--- TASK BRIEF ---
Pull every line holding the string "partitionCopies" from the records below.

--- RECORDS SUPPLIED ---
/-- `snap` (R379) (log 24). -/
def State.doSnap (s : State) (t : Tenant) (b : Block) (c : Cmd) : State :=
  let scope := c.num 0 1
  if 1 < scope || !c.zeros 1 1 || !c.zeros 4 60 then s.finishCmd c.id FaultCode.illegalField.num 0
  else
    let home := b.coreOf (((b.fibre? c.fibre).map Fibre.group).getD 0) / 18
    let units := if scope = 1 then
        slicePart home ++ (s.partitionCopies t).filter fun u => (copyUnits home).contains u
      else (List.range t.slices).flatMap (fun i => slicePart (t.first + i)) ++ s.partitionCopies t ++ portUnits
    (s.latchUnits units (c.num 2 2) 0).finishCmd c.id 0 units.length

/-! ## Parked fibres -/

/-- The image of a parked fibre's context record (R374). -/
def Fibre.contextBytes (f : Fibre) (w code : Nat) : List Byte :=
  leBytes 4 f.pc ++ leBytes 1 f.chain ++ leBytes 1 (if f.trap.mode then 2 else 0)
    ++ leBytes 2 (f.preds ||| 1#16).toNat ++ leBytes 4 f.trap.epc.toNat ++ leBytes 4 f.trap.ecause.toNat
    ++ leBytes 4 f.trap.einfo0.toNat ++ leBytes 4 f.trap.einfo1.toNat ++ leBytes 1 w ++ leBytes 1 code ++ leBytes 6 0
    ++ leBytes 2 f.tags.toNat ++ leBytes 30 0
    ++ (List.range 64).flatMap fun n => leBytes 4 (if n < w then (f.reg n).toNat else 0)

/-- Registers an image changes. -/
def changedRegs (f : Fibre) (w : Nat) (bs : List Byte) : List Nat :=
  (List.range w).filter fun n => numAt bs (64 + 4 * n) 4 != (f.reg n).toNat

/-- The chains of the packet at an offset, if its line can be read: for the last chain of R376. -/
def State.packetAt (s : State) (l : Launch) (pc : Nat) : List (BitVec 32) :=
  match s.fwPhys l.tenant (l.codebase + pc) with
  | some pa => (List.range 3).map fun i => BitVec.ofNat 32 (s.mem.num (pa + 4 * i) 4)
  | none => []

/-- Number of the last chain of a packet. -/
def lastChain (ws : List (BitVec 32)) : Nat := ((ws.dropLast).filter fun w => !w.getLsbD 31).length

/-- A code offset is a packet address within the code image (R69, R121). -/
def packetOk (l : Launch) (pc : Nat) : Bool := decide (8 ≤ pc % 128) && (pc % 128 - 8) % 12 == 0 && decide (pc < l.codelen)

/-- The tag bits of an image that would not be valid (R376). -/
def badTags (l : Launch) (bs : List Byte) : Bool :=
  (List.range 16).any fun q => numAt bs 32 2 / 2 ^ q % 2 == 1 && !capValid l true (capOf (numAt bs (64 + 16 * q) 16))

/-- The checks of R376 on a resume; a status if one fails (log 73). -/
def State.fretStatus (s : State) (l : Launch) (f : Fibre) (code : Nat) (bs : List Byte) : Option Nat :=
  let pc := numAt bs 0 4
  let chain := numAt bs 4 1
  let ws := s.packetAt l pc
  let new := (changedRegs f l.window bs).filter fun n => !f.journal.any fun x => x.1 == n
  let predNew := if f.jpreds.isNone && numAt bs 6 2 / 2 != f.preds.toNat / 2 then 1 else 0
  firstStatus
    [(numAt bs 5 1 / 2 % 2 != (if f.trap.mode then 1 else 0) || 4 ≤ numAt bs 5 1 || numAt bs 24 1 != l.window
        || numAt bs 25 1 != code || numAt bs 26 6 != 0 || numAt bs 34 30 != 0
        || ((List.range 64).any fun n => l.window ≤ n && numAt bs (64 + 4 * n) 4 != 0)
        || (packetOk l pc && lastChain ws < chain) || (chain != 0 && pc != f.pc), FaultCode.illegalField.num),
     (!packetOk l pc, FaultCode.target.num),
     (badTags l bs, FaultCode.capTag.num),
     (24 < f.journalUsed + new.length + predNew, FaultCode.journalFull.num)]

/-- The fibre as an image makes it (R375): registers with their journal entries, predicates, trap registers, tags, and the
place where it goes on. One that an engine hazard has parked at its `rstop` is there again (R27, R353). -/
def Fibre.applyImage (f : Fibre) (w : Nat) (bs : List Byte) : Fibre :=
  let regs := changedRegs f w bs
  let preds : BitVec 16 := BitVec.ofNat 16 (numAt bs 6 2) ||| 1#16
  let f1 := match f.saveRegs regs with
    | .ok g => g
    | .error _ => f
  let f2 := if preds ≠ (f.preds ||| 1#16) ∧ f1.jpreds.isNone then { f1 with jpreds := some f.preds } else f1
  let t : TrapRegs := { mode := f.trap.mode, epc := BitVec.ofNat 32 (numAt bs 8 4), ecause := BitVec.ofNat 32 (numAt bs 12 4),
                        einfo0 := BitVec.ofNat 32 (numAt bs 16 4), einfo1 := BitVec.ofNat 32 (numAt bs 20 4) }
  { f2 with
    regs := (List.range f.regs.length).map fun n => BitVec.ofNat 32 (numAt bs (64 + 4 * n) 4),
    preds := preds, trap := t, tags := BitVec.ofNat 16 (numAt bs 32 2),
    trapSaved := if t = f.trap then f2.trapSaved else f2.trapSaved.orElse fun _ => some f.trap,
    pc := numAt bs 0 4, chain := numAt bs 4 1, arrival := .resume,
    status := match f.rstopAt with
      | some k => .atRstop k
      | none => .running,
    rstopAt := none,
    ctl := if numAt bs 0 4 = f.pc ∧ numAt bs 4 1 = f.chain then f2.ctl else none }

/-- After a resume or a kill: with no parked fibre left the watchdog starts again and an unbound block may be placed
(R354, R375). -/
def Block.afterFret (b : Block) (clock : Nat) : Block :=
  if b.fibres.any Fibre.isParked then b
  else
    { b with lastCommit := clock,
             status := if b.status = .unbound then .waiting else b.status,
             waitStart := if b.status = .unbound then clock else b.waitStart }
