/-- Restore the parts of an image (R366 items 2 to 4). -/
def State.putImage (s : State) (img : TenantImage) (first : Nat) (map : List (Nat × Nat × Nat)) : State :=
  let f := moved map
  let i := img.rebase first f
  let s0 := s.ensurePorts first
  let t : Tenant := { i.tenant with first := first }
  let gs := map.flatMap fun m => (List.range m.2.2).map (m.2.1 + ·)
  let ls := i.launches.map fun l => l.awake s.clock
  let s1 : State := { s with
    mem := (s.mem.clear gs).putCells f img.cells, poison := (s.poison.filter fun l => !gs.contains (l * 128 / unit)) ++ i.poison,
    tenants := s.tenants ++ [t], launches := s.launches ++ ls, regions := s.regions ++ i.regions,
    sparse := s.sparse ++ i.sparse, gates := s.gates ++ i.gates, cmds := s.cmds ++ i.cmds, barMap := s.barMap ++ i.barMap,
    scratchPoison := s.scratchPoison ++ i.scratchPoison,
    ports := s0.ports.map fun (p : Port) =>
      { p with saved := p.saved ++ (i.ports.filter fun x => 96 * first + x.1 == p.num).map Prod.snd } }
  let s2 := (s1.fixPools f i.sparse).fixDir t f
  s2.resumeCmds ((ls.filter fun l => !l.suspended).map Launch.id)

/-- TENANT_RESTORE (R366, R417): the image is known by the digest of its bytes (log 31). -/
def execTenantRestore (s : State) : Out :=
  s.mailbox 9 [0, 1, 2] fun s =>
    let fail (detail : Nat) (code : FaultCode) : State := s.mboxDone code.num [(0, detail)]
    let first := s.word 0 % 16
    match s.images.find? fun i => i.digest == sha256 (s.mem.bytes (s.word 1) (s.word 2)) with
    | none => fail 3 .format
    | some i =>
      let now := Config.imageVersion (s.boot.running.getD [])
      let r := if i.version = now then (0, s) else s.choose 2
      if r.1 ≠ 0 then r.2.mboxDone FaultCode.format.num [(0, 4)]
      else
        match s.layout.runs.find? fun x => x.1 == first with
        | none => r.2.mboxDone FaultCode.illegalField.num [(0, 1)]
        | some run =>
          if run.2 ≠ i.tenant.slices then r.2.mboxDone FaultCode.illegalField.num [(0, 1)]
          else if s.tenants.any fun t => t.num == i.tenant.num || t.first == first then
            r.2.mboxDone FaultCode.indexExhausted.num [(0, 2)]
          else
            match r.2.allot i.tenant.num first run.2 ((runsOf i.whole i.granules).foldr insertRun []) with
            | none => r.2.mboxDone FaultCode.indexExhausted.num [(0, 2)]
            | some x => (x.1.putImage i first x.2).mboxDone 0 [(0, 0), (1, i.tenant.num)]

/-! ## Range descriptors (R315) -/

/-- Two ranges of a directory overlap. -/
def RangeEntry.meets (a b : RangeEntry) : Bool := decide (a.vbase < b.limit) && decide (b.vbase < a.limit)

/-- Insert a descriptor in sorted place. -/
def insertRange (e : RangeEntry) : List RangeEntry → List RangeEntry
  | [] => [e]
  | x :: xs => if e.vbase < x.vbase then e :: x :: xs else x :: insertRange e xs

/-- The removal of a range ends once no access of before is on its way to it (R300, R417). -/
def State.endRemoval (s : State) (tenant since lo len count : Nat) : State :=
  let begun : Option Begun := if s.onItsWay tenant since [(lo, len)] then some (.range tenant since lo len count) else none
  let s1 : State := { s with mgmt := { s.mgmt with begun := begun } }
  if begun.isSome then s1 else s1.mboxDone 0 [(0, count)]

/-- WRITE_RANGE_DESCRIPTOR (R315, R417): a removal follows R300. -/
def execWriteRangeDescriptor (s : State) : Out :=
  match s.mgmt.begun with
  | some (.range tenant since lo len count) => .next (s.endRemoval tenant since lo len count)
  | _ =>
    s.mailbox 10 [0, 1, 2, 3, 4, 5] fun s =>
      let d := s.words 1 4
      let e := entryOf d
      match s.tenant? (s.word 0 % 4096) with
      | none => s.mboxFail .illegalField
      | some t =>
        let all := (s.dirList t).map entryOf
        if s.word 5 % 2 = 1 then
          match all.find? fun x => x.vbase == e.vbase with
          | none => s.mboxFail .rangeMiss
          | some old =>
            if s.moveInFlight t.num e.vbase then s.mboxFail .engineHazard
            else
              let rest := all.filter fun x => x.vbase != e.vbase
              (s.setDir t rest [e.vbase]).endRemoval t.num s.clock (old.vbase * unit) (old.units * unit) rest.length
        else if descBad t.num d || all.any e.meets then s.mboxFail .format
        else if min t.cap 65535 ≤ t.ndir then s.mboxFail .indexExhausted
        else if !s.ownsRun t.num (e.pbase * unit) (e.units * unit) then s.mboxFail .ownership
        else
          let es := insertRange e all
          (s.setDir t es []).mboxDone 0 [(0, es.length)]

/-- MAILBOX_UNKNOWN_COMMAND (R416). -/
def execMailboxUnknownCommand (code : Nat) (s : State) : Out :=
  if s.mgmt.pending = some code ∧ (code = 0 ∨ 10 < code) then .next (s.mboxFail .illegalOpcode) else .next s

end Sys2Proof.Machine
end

--- RESULT BELOW ---
        slicePart home ++ (s.partitionCopies t).filter fun u => (copyUnits home).contains u
      else (List.range t.slices).flatMap (fun i => slicePart (t.first + i)) ++ s.partitionCopies t ++ portUnits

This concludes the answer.